Objectives
- how information theoretic concepts can be used to solve the overfitting problem in community detection.
- only in community detection? Can it be generalized to other fields?
Questions
how is the entropy of a probability mass function defined?
- $H(x)=-\sum_i p(x_i)\log p(x_i)$
how is the entropy of a statistical ensemble defined?
- using the distribution
What is the entropy of a micro-canonical statistical ensemble?
- the log of the microstates number
how can entropy be used for community detection based on the stochastic block model?
- define description length and minimize it.
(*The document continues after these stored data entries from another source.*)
/-! ## Snapshot markers (R198) -/

/-- A SNAPSHOT action for tenant `n` with tag `m`, in the firing cycle: on the tenant's lead, or where it is not mirrored. -/
def doSnapshot (s : State) (n m : Nat) : State :=
  if s.mirrored n && !s.leads n then s
  else
    let value := ftNow s ++ beBytes 8 (s.ten n).verCtr ++ beBytes 8 (keyCount s n) ++ beBytes 4 0
    bump (commitPut s n ([0xFF, 0x53, 0x4E, 0x50] ++ beBytes 4 m) (.value value) s.ft.ns none).2 Pg.KVX 0x070

/-! ## The incident window (R201, R345) -/

def State.incTenant (s : State) : Nat := s.fld Pg.KVX Off.KVX_INC_CFG 13 8
def State.preNs (s : State) : Nat := s.fld Pg.KVX Off.KVX_INC_WIN 15 0 * 1000000000
def State.postNs (s : State) : Nat := s.fld Pg.KVX Off.KVX_INC_WIN 31 16 * 1000000000

/-- An incident event with time `t` acts on this twin. -/
def applyIncident (s : State) (n t : Nat) : State :=
  let lo : Int := (t : Int) - (s.preNs : Int)
  let hi := t + s.postNs
  let w := s.fratra.incident
  let s := bump s Pg.KVX 0x058
  let s := { s with fratra := { s.fratra with incident :=
      { openNow := true, tenant := n, startNs := if w.openNow then min w.startNs lo else lo, endNs := hi
        events := (w.events + 1) % 65536 } } }
  let s := (s.ten n).keys.foldl (fun s e => if spanMeets e lo hi then incidentHold s n e else s) s
  if w.openNow then s else setFlag s Pg.KVX 0

/-- An event with time `t` reaches the incident input (R201): ignored with EN = 0; in the pair the follower sends it on
(R345). -/
def incidentAt (s : State) (t : Nat) : State :=
  if !s.bit Pg.KVX Off.KVX_INC_CFG 0 then s
  else
    let n := s.incTenant
    if s.mirrored n && !s.leads n && s.acd.pair = .paired then
      onAcd s fun a => { a with out := a.out ++ [.incident n t] }
    else applyIncident s n t

/-- INCIDENT_EVENT: the event arrives in RUN, at the present Fleet Time (R201). -/
def doIncidentEvent (s : State) : State := if s.inRun then incidentAt s s.ft.ns else s

/-- The window closes (R201). -/
def doIncClose (s : State) : State :=
  if s.fratra.incident.openNow then
    setFlag { s with fratra := { s.fratra with incident := { s.fratra.incident with openNow := false } } } Pg.KVX 1
  else s

/-! ## Tenant reset and purge (R228 to R232) -/

/-- A tenant reset starts (R228 steps 1 to 5). -/
def startTenantReset (s : State) (n : Nat) : State :=
  if (s.ten n).rstBusy then s
  else
    let s := bump (onTen s n fun t => { t with rstBusy := true }) (Pg.TEN n) 0x088
    abortOps (fun o => decide (o.id.tenant = n)) s

/-- A frame in a receive queue that is tenant `n`'s: it names the tenant on the tenant's VID. -/
def queuedFor (s : State) (k n : Nat) (f : RxFrame) : Bool :=
  let i := s.readHead k f.bytes
  i.tenant = n && decide (s.tenVid n = i.vid.getD 0)

/-- Discard a tenant's frames in one queue of one port (R228 step 4). -/
def purgeQueue (n : Nat) (s : State) (kq : Nat × Nat) : State :=
  let (k, q) := kq
  let role := s.queueRole k q
  if 1 ≤ role ∧ role ≤ 3 then
    let l := storeLook (s.port k).queues q []
    let keep := l.filter fun f => !queuedFor s k n f
    if keep.length = l.length then s
    else xoffUpdate (onPort s k fun p => { p with queues := storePut p.queues q [] keep }) k q
  else s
how is the description length of stochastic block model defined?
$$
H(M,z)=\log Z(M,z) = \log \Pi_{1\leq k\leq l\leq B}{N_{kl}\choose M_{kl}}
$$$$
=\sum_{1\leq k\leq l\leq B}\log P{N_{kl}\choose M_{kl}}
$$Explain the basic idea behind flow compression.
- minimize description length and random walk.
How is the MapEquation defind? How is it used in InfoMap?
- $L(z) = qH(Q)+\sum_ip_iH(P_i)$
- as a guidance
How can we calculate the MapEquation for an undirected and unweighted network?
- stationary probability of edge, $1/m$
How can we generalize InfoMap to directed and weighted network?
- eigenvectors
How can we quickly discover a community mapping that minimizes the MapEquation?
- heuristic algorithms, e.g. simulated annealing, greedy optimization.
Keywords
- entropy
- description length
- flow compression
- InfoMap
Entropy
Definition of Shannon entropy
$$
H(x)=-\sum_{i} P(X=i)\log P(X=i)
$$
- meaning: describe the amount of information needed to know the value of $x$.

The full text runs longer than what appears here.